What the task asks:
From the line that contains "s.windows := rfl" through the line that contains "s.deferred := rfl", output every line of the listing below exactly and leave out all the rest.

========

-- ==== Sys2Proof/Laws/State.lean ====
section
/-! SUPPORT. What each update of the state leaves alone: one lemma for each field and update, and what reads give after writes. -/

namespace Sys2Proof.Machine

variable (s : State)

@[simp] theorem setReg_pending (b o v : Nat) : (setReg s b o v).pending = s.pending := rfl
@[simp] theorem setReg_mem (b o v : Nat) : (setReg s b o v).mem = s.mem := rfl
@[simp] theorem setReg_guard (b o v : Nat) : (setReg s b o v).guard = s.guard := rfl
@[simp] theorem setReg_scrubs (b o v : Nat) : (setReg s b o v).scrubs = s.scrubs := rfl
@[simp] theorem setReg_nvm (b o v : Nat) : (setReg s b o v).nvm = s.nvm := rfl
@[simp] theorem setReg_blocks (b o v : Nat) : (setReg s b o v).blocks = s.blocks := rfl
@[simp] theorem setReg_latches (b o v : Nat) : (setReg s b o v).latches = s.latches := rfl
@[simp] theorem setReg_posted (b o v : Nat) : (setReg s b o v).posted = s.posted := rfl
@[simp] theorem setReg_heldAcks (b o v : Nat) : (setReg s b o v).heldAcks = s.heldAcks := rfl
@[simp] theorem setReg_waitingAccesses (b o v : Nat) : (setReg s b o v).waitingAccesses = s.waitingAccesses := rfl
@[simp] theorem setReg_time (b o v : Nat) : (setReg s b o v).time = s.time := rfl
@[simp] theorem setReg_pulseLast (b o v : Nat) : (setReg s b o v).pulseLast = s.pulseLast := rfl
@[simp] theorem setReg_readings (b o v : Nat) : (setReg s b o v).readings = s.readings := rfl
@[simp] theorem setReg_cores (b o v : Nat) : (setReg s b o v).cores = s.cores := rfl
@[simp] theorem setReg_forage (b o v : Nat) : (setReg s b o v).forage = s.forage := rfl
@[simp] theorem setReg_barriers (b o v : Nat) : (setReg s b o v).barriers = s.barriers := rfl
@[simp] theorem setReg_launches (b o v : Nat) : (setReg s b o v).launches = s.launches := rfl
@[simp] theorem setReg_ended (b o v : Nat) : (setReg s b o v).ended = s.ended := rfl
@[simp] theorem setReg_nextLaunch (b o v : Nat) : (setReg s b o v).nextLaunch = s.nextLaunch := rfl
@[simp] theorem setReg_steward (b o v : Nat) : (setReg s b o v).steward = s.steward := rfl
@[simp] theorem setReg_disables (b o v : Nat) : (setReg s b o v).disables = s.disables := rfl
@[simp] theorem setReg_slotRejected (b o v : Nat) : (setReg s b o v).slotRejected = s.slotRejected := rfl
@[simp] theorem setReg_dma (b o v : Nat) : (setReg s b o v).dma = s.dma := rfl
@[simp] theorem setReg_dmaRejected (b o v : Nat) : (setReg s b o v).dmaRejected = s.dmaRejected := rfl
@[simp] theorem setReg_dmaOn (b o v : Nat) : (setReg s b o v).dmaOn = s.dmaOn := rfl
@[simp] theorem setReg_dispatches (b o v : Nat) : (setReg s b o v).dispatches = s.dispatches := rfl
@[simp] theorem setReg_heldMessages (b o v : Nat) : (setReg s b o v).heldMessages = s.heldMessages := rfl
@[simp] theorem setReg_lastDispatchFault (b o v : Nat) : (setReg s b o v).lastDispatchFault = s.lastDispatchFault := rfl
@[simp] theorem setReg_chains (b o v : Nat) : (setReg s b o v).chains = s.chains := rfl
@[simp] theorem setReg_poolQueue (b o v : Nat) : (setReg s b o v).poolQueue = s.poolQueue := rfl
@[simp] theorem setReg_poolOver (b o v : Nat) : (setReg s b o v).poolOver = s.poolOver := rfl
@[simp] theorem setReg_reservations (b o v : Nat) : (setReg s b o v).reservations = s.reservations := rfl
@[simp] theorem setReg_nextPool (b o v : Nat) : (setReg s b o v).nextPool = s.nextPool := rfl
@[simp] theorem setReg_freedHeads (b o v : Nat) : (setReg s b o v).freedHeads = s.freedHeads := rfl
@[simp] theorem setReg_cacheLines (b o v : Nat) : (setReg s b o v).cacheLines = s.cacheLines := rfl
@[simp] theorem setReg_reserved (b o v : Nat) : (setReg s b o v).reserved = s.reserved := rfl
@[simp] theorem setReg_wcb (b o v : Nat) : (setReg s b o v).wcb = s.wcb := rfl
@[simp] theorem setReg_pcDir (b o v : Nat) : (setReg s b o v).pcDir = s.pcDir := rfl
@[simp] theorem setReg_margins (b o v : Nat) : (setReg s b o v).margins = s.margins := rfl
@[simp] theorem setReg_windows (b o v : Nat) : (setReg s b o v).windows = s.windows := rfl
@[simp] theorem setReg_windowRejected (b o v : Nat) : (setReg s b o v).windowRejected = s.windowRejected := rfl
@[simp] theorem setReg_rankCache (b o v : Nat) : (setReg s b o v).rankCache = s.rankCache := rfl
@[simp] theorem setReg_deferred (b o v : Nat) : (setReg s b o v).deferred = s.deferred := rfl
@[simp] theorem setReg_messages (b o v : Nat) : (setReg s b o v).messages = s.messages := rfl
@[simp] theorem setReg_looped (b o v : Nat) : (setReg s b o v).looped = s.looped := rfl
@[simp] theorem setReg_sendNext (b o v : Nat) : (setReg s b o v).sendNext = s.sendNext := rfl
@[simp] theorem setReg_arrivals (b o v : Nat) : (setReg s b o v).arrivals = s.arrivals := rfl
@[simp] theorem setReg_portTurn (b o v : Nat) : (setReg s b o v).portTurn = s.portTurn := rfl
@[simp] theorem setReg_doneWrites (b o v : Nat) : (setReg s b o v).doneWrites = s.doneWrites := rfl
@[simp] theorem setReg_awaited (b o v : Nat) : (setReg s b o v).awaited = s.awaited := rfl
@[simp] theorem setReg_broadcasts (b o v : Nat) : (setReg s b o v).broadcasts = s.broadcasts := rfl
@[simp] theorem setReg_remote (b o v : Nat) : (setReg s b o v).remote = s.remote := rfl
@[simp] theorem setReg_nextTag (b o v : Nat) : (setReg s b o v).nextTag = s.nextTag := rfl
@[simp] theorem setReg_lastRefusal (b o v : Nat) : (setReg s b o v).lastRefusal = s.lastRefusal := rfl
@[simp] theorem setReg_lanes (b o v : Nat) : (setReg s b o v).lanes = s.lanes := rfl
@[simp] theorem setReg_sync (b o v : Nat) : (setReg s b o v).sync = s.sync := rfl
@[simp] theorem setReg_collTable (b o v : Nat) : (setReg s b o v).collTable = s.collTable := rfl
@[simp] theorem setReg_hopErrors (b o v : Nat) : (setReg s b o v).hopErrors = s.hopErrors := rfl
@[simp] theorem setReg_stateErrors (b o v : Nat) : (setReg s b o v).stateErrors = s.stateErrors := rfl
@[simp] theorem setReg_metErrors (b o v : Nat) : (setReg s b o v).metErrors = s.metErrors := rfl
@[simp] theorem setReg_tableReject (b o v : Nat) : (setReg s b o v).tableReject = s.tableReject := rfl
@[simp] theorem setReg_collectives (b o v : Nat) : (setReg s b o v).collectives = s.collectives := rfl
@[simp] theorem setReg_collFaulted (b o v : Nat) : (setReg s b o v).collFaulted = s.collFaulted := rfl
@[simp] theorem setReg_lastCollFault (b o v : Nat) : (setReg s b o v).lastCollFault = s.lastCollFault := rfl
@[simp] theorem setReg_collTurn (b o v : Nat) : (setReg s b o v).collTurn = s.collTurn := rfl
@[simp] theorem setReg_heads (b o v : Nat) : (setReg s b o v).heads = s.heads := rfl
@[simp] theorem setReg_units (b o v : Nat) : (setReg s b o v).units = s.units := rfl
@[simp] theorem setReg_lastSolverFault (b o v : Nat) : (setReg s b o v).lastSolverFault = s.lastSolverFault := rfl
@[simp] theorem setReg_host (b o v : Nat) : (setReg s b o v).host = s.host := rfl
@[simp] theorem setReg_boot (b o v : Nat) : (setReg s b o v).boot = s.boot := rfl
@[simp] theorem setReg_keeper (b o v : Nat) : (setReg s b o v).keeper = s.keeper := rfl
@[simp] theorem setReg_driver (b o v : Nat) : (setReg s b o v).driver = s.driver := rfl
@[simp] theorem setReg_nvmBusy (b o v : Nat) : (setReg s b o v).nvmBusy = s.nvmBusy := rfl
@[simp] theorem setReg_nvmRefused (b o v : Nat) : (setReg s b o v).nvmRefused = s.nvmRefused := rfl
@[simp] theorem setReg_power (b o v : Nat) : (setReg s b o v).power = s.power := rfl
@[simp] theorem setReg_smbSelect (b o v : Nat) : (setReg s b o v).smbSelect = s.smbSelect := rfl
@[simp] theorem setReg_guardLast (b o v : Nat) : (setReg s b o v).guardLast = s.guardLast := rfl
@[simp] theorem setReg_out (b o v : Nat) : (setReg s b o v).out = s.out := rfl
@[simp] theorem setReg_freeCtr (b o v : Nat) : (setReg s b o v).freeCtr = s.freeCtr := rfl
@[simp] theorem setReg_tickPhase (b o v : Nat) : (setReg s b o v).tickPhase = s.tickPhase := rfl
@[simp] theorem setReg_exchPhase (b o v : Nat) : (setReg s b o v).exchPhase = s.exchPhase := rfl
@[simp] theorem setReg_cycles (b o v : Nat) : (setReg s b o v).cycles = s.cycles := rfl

========

Exercise result:
@[simp] theorem setReg_windows (b o v : Nat) : (setReg s b o v).windows = s.windows := rfl
@[simp] theorem setReg_windowRejected (b o v : Nat) : (setReg s b o v).windowRejected = s.windowRejected := rfl
@[simp] theorem setReg_rankCache (b o v : Nat) : (setReg s b o v).rankCache = s.rankCache := rfl
@[simp] theorem setReg_deferred (b o v : Nat) : (setReg s b o v).deferred = s.deferred := rfl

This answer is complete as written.